Now that former Pats employee and Hawaii resident Matt Walsh has pulled the pin on the grenade and is holding the thing in his hand with the lever pressed against the steel, he is suddenly public enemy No. 1 of Patriots nation.

Maybe it’s a good thing for him that he lives a long, long way from Boston.

Already, we’re being flooded with e-mails from readers who have caught an inconsistency between Friday’s article in the New York Times and the three-plus-year-old item from the Providence Journal announcing Walsh’s marriage.

The Times says that Walsh worked for the Patriots until 2003.  The Journal says that he left in January 2002.  (The Journal article also paints a courtship story that conjures images of Kramer and his pint-sized pal Mickey fighting over the two girls whose names they’d gotten confused.)    

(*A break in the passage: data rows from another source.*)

/-- CCU page (R264, R510). -/
def State.ccuWrite (s : State) (off : Nat) (v : Dword) : Wrote :=
  if off = 0x108 then s.husk 0 v fun w => (0, s.fenceWrite w)
  else if off = 0x150 then s.put 0 off 0xFFFFFFFFFF v
  else if off = 0x158 then s.put 0 off 0xF v
  else if off = 0x160 ∨ off = 0x190 then s.put 0 off 0xFFFF v
  else if off = 0x168 then s.w1c 0 off 0x1FFF v
  else if off = 0x180 then s.put 0 off 0x3FFFFF v
  else if off = 0x188 ∨ off = 0x210 ∨ off = 0x218 then s.putHusk 0 off 0xFFFFFFFF v
  else if off = 0x198 then s.put 0 off 3 v
  else if off = 0x1C8 then (0, if bitAt v 0 then s.after (execMirrorCopy s) else s)
  else if off = 0x1D0 then s.put 0 off 0xFFFFFFFFFFFF v
  else if off = 0x200 then s.put 0 off 1 v
  else if off = 0x208 then s.w1c 0 off 0x1FFE v
  else if off = 0x220 then s.put 0 off 0x17C0 v
  else if off = 0x408 then (0, s.setCfs v true)
  else if off = 0x410 then (0, s.setCfs v false)
  else match arrayAt 0x440 8 32 off with
  | some n => (0, s.cfBarMask n v)
  | none => s.readOnly

/-- CMC page (R423). -/
def State.cmcWrite (s : State) (off : Nat) (v : Dword) : Wrote :=
  if off = 0x108 then s.put 1 off 0x1FF v
  else if off = 0x110 then s.husk 1 v fun w => (0, (s.setReg 1 off (w.setWidth 64 &&& 0xFFFFF)).bondCmd w)
  else if off = 0x118 then s.put 1 off 0xFF v
  else s.readOnly

/-- CSC page (R327): INVALL begins its sweep at set 0. -/
def State.cscWritePage (s : State) (off : Nat) (v : Dword) : Wrote :=
  if off = 0x100 then (0, if bitAt v 0 then { s with cscOp := some 0 } else s)
  else s.readOnly

/-- TXU page (R376). -/
def State.txuWrite (s : State) (off : Nat) (v : Dword) : Wrote :=
  if off = 0x108 then
    let s1 := s.setReg 3 off (v &&& 0xFFF)
    (0, if bitAt v 12 then s1.after (execTxCmdAbort (v.extractLsb' 0 12) s1) else s1)
  else if off = 0x110 then s.put 3 off 0x1F v
  else if off = 0x120 then s.put 3 off 0xFFFFFFFFFFFF v
  else if off = 0x128 then (0, if bitAt v 0 then s.after (execTxuLogCopy s) else s)
  else s.readOnly

/-- EV_CMD (R367, R372, R373, R380). -/
def State.evCommand (s : State) (w : Word32) : Wrote :=
  let op := fld w 0 4
  let busy := s.evx.phase != .idle
  if busy && !(op == 1 && s.evx.phase == .restoring) then (1, s.errBit 4 2)
  else
    let s1 := s.setReg 4 0x100 (BitVec.ofNat 64 op)
    if op = 1 then (0, s1.after (execEvict s1)) else if op = 2 then (0, s1.restoreBegin) else (0, s1)

/-- EVX page (R373, R380). -/
def State.evxWrite (s : State) (off : Nat) (v : Dword) : Wrote :=
  let idle := s.evx.phase == .idle
  let guarded := fun (mask : Dword) => s.husk 4 v fun w => s.guardW 4 idle (s.put 4 off mask (w.setWidth 64))
  if off = 0x100 then s.husk 4 v fun w => s.evCommand w
  else if off = 0x108 then s.guardW 4 idle (s.put 4 off 0x1F v)
  else if off = 0x118 then s.put 4 off 0xFFFFFFFF v
  else if off = 0x120 ∨ off = 0x128 ∨ off = 0x130 then guarded 0xFFFFFFFF
  else match arrayAt 0x140 8 48 off with
  | some i => guarded (if i % 3 = 0 then 0xFFFFFFFF else if i % 3 = 1 then 0xFFFF else 0x1FFFFF)
  | none => s.readOnly

/-- RQT page (R483). -/
def State.rqtWrite (s : State) (off : Nat) (v : Dword) : Wrote := if off = 0x108 then (0, s.setTmo 5 v) else s.readOnly

/-- ECM page (R467, R468, R481). -/
def State.ecmWrite (s : State) (off : Nat) (v : Dword) : Wrote :=
  let disarmed := s.rf 6 0x158 1 1 == 0
  if off = 0x100 then s.put 6 off 0x1FFF v
  else if off = 0x108 then s.put 6 off 0xFFFF v
  else if off = 0x128 then s.put 6 off 0x3FF v
  else if off = 0x130 then s.husk 6 v fun w => s.remapWrite w
  else if off = 0x140 then s.guardW 6 disarmed (s.put 6 off (BitVec.allOnes 64) v)
  else if off = 0x148 then s.guardW 6 disarmed (s.put 6 off 0xFFFF v)
  else if off = 0x150 then s.husk 6 v fun w => s.guardW 6 disarmed (s.put 6 off 0xFFFFFF (w.setWidth 64))
  else if off = 0x158 then (0, s.flipWrite v)
  else if off = 0x160 then (0, if bitAt v 0 then s.after (execEcmLogCopy s) else s)
  else if off = 0x168 then s.put 6 off 0xFFFFFFFFFFFF v
  else s.readOnly

/-- Store a shared husked register of the ports (R416, R449): it lives on page 8, a discarded write is counted on the page
addressed. -/
def State.putShared (s : State) (page off : Nat) (mask v : Dword) : Wrote :=
  s.husk page v fun w => s.put 8 off mask (w.setWidth 64)

/-- A group register of slot `g`, register `k` of its five (R412, R413, R416). -/
def State.grpWrite (s : State) (p : PortId) (g : GroupId) (k off : Nat) (v : Dword) : Wrote :=
  let pg := pgMp p
  s.husk pg v fun w =>
    if k = 0 then
      s.guardW pg (!((s.group g).en && s.grpMoves g w))
        (0, s.after (if w.getLsbD 18 then execGroupEnable p g v s else execGroupDisable p g v s))
    else s.guardW pg (!(s.group g).en) (s.put 8 off (if k = 2 then 0xFFFFFF else 0xFFFFFFFF) (w.setWidth 64))

/-- RED_POST[k]: the eighth register submits the record; with a full queue, or behind a post that waits, the write waits (R390,
R392, R415). -/
def State.postWrite (s : State) (p : PortId) (k : Nat) (v : Dword) : Wrote :=
  let pg := pgMp p
  let s1 := s.setReg pg (0x5C0 + 8 * k) v
  if k < 7 then (0, s1)
  else if s.heldPosts.any fun x => x.1 == p then (4, s)
  else match s1.rduPost p (Vector.ofFn fun i => s1.reg pg (0x5C0 + 8 * i.val)) with
  | none => (4, s)
  | some t => (0, t)

/-- A port's page, with its RDU (R415, R416, R448, R449). -/
def State.mpWrite (s : State) (p : PortId) (off : Nat) (v : Dword) : Wrote :=
  let pg := pgMp p
  if off = 0x100 then (0, s.linkCtlWrite p v)
  else if off = 0x118 then (0, (s.setReg pg off (v &&& 0xFFFFFF)).pumpAll p)
  else if off = 0x150 then s.husk pg v fun w => s.coordWrite pg w
  else if (arrayAt 0x180 8 16 off).isSome then s.putShared pg off 0x1F v
  else if (arrayAt 0x200 8 32 off).isSome then s.putShared pg off 0x7FFFFFFF v
  else if (arrayAt 0x300 8 64 off).isSome then s.putShared pg off (if bitAt v 0 then 0x1FC007FF else 0x1FFFFFFF) v
  else if off = 0x500 then s.put pg off 0x1F v
  else if off = 0x510 then s.putShared pg off 0x1FFFFF v
  else if off = 0x520 then s.w1c pg off 0xFF v
  else if off = 0x548 then s.put pg off 0x3F v
  else match arrayAt 0x5C0 8 8 off with
  | some k => s.postWrite p k v
  | none =>
    match arrayAt 0x600 8 320 off with
    | some i => s.grpWrite p (Fin.ofNat 64 (i / 5)) (i % 5) off v
    | none => s.readOnly

/-- CYC of an island as SNAP latches it (R513); none while its logic has stopped. -/
def State.snapCyc (s : State) (i : Nat) : Option Dword :=
  if vget false s.stopped i then none
  else if i < 8 then
    let k := s.core (Fin.ofNat 8 i)
    some (if k.seq.st = .off then 0 else k.cyc)
  else if i = 8 then some s.memCyc
  else if i = 9 then some s.ccu.cyc
  else some (vget 0 s.portCyc (i - 10))

/-- SNAP: each island that answers latches its CYC; SNAP_BUSY stays while one does not answer (R513). -/
def State.takeSnap (s : State) : State :=
  let snap : Vector (Option Dword) 14 := Vector.ofFn fun i => s.snapCyc i.val
  ({ s with snap := snap }).setRf 15 0x100 3 1 (bit (snap.toList.any (·.isNone)))

/-- DBG page (R511 to R513). -/
def State.dbgWrite (s : State) (off : Nat) (v : Dword) : Wrote :=
  if off = 0x100 then
    let s1 := s.setRf 15 off 0 2 (fld v 0 2)
    (0, if bitAt v 2 then s1.takeSnap else s1)
  else if off = 0x1C0 then (0, s.stepCores v)
  else if off = 0x1C8 then s.put 15 off 0xFF v
  else match arrayAt 0x180 8 8 off with
  | some _ => (0, s.modReg 15 off fun r => (v &&& 0x3FFF) ||| (r &&& ~~~v &&& 0x4000))
  | none => s.readOnly

/-! ### Any register -/

/-- A write beyond the common layout of a page. -/
def State.blockWrite (s : State) (page off : Nat) (v : Dword) : Block → Wrote
  | .ccu => s.ccuWrite off v
  | .cmc => s.cmcWrite off v
  | .csc => s.cscWritePage off v
  | .txu => s.txuWrite off v
  | .evx => s.evxWrite off v
  | .rqt => s.rqtWrite off v
  | .ecm => s.ecmWrite off v
  | .mp => s.mpWrite (Fin.ofNat 4 (page - 8)) off v
  | .dbg => s.dbgWrite off v
  | .seq => s.seqWrite (pageCore page) off v
  | .mxe => s.mxeWrite (pageCore page) off v
  | .vxe => s.vxeWrite (pageCore page) off v
  | .trf => s.trfWrite (pageCore page) off v
  | .str => s.strWrite (pageCore page) off v
  | .cch => s.cchWrite (pageCore page) off v
  | .csp => s.cspWritePage (pageCore page) off v
  | .chn => s.chnWrite (pageCore page) off v

/-- What the block does with a write to an offset of its page (R486, R498). -/
def State.pageWrite (s : State) (page off : Nat) (v : Dword) : Wrote :=
  match blockOf page with
  | none => s.readOnly
  | some b => if off % 8 ≠ 0 then s.readOnly else if off < 0x100 then s.commonWrite page off v else s.blockWrite page off v b

end Sys2Proof.Machine
end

If the dates in the Journal are accurate, then Walsh would have left the Patriots before Super Bowl XXVI, which was played on February 3, 2002.  He also wouldn’t have been with the team on February 1 or 2, during which final preparations (such as walk-through practices) are made.

It’s a key point, and it will go directly to Walsh’s overall credibility, if he claims to know about things that happened after he had left the team’s employ.

And it’s possible that Walsh merely is a disgruntled employee with an axe to grind.  It’ll therefore be important to know whether he left willingly, or whether he was fired.  Was he then unable to find other work in the NFL, or did he simply choose to work for a team in NFL Europe because he thought it would be fun to live overseas during the tense months after 9/11?

Walsh, we believe, will soon regret saying anything on the record to the Times.  His words paint a sufficiently ominous tone to prompt those who support the team to begin to try to discredit him.  In this specific case, then, showing the sword will likely have the same net effect as using it.

UPDATE:  Walsh’s online bio at his current place of employment says that he worked for the Pats from 1996 through 2003.